Qué fácil es defender la honestidad de uno cuando no se puede sentir cerca el calor de la tentación.
Una de las personas más influyentes en mi vida, por no decir la que más, mi padre, un buen día compartió conmigo una pequeña frase, como en él es habitual, sin titubear, sin inmutarse, con aplomo, como no diciendo nada, que me acompaña todos los días: "Uno no sabe si es un ladrón, hasta que no tiene oportunidad de serlo".
Al igual que nadie hubiera fallado la pena máxima que el futbolista acaba de errar, igual que nadie reconoce, públicamente, ver esos programas de televisión con unos índices de audiencia aplastantes y, curiosamente, la mayoría vemos los programas culturales de la segunda cadena de Televisión Española, todos alardeamos de una honestidad que pocas veces hemos visto peligrar.
Mientras no estemos en disposición de delinquir, de adueñarnos de lo que no es nuestro, de favorecer con nuestras decisiones a aquellos que quizás no sean los más idóneos, de gastar el dinero de todos de una manera irresponsable, de enriquecernos de hoy para mañana, todos tenemos la certeza que nosotros somos unos tipos íntegros, honestos donde los haya, políticamente correctos (ahora que está tan de moda).
La honestidad empieza a resquebrajarse cuando la tentación se acerca.
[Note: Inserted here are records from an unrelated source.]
theorem execHello_keeps {ps : Nat} {z s : State} (hz : Keeps ps z s) (hs : Sub 0x85008003 ps) (port : Nat) (node :
    Nat) (peerPort : Nat) (serial : Nat) (role : Nat) (conf : Bool) (digest : Nat) :
    ∀ z', execHello port node peerPort serial role conf digest s = .next z' → Keeps ps z z' := by
  have k_hsBegin : Sub 0x81000003 ps := sub_of hs rfl
  have k_enterUp : Sub 0x5008001 ps := sub_of hs rfl
  have k_cableCheck : Sub 0x1008000 ps := sub_of hs rfl
  have k_modPort : Sub 0x1000000 ps := sub_of hs rfl
  intro z' e'
  unfold execHello at e'
  cases e'
  repeat'
    first
    | with_reducible refine keeps_ite (fun _ => ?_) (fun _ => ?_) | extract_lets | with_reducible assumption
    | with_reducible refine hsBegin_keeps ?_ k_hsBegin _ | with_reducible refine enterUp_keeps ?_ k_enterUp _
    | with_reducible refine cableCheck_keeps ?_ k_cableCheck _
    | with_reducible refine modPort_keeps ?_ k_modPort _ _ | intro _ | dsimp +zetaDelta only

theorem execHelloResend_keeps {ps : Nat} {z s : State} (hz : Keeps ps z s) (hs : Sub 0x1000001 ps) (port : Nat) :
    ∀ z', execHelloResend port s = .next z' → Keeps ps z z' := by
  have k_sendHello : Sub 0x1000001 ps := sub_of hs rfl
  intro z' e'
  unfold execHelloResend at e'
  cases e'
  repeat'
    first
    | with_reducible refine keeps_ite (fun _ => ?_) (fun _ => ?_) | with_reducible assumption
    | with_reducible refine sendHello_keeps ?_ k_sendHello _ | intro _

theorem execPlanChangeCheck_keeps {ps : Nat} {z s : State} (hz : Keeps ps z s) (hs : Sub 0x1008000 ps) (port : Nat)
    : ∀ z', execPlanChangeCheck port s = .next z' → Keeps ps z z' := by
  have k_cableCheck : Sub 0x1008000 ps := sub_of hs rfl
  intro z' e'
  unfold execPlanChangeCheck at e'
  cases e'
  repeat'
    first
    | with_reducible refine keeps_ite (fun _ => ?_) (fun _ => ?_) | with_reducible assumption
    | with_reducible refine cableCheck_keeps ?_ k_cableCheck _ | intro _

theorem execTransitStallExpire_keeps {ps : Nat} {z s : State} (hz : Keeps ps z s) (hs : Sub 0x1000001 ps) (port :
    Nat) (vc : Nat) : ∀ z', execTransitStallExpire port vc s = .next z' → Keeps ps z z' := by
  have k_freeCredits : Sub 0x1000000 ps := sub_of hs rfl
  have k_drainPort : Sub 0x1000001 ps := sub_of hs rfl
  have k_routeDrop : Sub 0x1000000 ps := sub_of hs rfl
  have k_modPort : Sub 0x1000000 ps := sub_of hs rfl
  intro z' e'
  unfold execTransitStallExpire at e'
  cases e'
  repeat'
    first
    | with_reducible refine keeps_ite (fun _ => ?_) (fun _ => ?_) | extract_lets | with_reducible assumption
    | with_reducible refine freeCredits_keeps ?_ k_freeCredits _ _ _
    | with_reducible refine drainPort_keeps ?_ k_drainPort _
    | with_reducible refine routeDrop_keeps ?_ k_routeDrop _ | with_reducible refine modPort_keeps ?_ k_modPort _ _
    | intro _ | split | dsimp +zetaDelta only

theorem putRoute_keeps {ps : Nat} {z s : State} (hz : Keeps ps z s) (hs : Sub 0x1000000 ps) (table : Nat) (index :
    Nat) (entry : Nat) : Keeps ps z (putRoute table index entry s) := by
  have k_modLnk : Sub 0x1000000 ps := sub_of hs rfl
  unfold putRoute
  repeat'
    first
    | with_reducible refine keeps_ite (fun _ => ?_) (fun _ => ?_) | extract_lets | with_reducible assumption
    | with_reducible refine modLnk_keeps ?_ k_modLnk _ | intro _ | dsimp +zetaDelta only

theorem routeWrite_keeps {ps : Nat} {z s : State} (hz : Keeps ps z s) (hs : Sub 0x1000000 ps)  :
    Keeps ps z (routeWrite s) := by
  have k_putRoute : Sub 0x1000000 ps := sub_of hs rfl
  unfold routeWrite
  repeat'
    first
    | with_reducible refine keeps_ite (fun _ => ?_) (fun _ => ?_) | with_reducible assumption
    | with_reducible refine putRoute_keeps ?_ k_putRoute _ _ _ | intro _

theorem routeRead_keeps {ps : Nat} {z s : State} (hz : Keeps ps z s) (hs : Sub 0x1000000 ps)  :
    Keeps ps z (routeRead s) := by
  have k_modLnk : Sub 0x1000000 ps := sub_of hs rfl
  unfold routeRead
  repeat'
    first
    | with_reducible assumption | with_reducible refine modLnk_keeps ?_ k_modLnk _ | intro _

theorem execRouteWrite_keeps {ps : Nat} {z s : State} (hz : Keeps ps z s) (hs : Sub 0x1000000 ps) (src : Src) :
    ∀ z', execRouteWrite src s = .next z' → Keeps ps z z' := by
  have k_routeWrite : Sub 0x1000000 ps := sub_of hs rfl
  intro z' e'
  unfold execRouteWrite at e'
  cases e'
  repeat'
    first
    | with_reducible refine keeps_ite (fun _ => ?_) (fun _ => ?_) | with_reducible assumption
    | with_reducible refine routeWrite_keeps ?_ k_routeWrite | intro _

theorem execRouteRead_keeps {ps : Nat} {z s : State} (hz : Keeps ps z s) (hs : Sub 0x1000000 ps) (src : Src) :
    ∀ z', execRouteRead src s = .next z' → Keeps ps z z' := by
  have k_routeRead : Sub 0x1000000 ps := sub_of hs rfl
  intro z' e'
  unfold execRouteRead at e'
  cases e'
  repeat'
    first
    | with_reducible refine keeps_ite (fun _ => ?_) (fun _ => ?_) | with_reducible assumption
    | with_reducible refine routeRead_keeps ?_ k_routeRead | intro _

end Sys2Proof.Laws
end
Pese a alejarla hoy de nuestro lado, mañana estará más cerca si cabe, más apetecible, más tentadora. Y pasado mañana, mejor ni os cuento.
Y entonces, sólo entonces, cuando uno vive diariamente con la tentación, es cuando sabe si es, o no, impoluto.
Quizás seamos deshonestos potenciales, sin embargo hay que saber que los deshonestos, ya de por si tratan de buscar la ocasión.